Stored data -
#####
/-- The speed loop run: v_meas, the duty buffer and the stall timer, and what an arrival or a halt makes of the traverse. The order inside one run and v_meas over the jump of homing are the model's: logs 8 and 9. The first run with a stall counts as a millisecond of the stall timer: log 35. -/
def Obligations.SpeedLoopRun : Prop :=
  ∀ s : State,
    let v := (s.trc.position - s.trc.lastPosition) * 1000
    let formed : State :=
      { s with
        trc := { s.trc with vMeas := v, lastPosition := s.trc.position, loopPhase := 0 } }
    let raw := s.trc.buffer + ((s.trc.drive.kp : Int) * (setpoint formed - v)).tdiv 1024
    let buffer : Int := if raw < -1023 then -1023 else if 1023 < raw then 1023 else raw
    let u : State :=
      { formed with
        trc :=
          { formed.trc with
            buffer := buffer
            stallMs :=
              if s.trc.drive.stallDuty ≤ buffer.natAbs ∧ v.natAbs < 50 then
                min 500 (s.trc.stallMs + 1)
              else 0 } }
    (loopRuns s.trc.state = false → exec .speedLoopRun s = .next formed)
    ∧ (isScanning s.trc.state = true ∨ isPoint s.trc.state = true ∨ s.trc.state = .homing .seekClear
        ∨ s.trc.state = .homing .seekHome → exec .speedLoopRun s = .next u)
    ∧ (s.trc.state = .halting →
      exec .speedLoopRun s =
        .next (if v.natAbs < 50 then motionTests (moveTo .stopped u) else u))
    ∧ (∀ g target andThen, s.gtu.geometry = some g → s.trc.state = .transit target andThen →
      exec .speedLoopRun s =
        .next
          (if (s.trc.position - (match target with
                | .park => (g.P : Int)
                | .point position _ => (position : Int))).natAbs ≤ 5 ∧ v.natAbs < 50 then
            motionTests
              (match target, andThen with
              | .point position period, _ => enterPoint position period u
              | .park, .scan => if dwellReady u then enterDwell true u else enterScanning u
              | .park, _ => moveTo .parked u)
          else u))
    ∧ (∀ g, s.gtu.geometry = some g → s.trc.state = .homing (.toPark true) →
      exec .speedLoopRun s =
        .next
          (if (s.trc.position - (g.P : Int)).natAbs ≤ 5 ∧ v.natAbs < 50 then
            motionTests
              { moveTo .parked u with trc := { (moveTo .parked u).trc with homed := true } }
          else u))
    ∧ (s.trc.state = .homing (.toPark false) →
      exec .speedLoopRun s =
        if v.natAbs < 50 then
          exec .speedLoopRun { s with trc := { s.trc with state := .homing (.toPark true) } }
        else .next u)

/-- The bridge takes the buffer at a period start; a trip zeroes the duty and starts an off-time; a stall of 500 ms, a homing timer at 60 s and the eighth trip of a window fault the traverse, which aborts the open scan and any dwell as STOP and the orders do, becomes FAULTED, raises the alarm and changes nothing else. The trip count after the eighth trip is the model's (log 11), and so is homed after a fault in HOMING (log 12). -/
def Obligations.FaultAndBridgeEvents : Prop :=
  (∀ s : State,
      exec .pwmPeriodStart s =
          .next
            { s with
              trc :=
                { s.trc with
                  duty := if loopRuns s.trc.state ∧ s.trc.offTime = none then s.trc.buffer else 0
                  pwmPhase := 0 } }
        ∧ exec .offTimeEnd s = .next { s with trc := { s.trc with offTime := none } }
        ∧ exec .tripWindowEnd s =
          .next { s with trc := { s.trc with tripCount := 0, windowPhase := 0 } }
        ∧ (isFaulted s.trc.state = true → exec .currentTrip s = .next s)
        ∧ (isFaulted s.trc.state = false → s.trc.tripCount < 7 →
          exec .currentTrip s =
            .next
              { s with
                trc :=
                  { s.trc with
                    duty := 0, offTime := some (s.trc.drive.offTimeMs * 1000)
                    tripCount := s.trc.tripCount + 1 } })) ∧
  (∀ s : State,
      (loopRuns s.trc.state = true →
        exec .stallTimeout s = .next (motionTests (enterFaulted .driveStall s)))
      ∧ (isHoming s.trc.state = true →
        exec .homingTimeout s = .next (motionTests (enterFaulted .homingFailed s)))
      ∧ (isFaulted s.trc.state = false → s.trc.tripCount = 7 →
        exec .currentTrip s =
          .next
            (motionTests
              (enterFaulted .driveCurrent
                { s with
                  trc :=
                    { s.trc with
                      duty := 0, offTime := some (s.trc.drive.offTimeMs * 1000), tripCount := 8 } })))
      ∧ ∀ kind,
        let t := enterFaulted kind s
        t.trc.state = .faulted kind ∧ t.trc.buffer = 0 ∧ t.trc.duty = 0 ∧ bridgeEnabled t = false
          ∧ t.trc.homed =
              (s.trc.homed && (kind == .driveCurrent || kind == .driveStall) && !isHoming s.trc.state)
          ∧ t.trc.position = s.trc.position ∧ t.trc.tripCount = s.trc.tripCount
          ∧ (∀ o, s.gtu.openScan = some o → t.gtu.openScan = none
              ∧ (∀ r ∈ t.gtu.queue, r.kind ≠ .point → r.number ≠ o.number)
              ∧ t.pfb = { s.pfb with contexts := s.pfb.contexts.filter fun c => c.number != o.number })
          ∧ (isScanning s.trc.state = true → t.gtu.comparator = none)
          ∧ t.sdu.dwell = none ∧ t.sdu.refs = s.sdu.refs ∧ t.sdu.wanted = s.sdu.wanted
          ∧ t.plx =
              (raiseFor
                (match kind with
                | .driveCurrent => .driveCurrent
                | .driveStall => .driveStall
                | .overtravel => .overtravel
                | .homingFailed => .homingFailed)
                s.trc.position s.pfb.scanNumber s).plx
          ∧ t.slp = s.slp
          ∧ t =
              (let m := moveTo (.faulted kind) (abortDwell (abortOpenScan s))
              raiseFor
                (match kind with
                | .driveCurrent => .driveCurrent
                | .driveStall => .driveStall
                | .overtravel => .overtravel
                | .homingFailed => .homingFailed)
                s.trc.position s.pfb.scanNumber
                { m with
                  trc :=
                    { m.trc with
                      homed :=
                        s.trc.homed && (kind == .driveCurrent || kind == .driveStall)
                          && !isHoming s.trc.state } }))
#####
Find and copy each line above holding "match".

SOLVED EXERCISE -
          (if (s.trc.position - (match target with
              (match target, andThen with
                (match kind with
                (match kind with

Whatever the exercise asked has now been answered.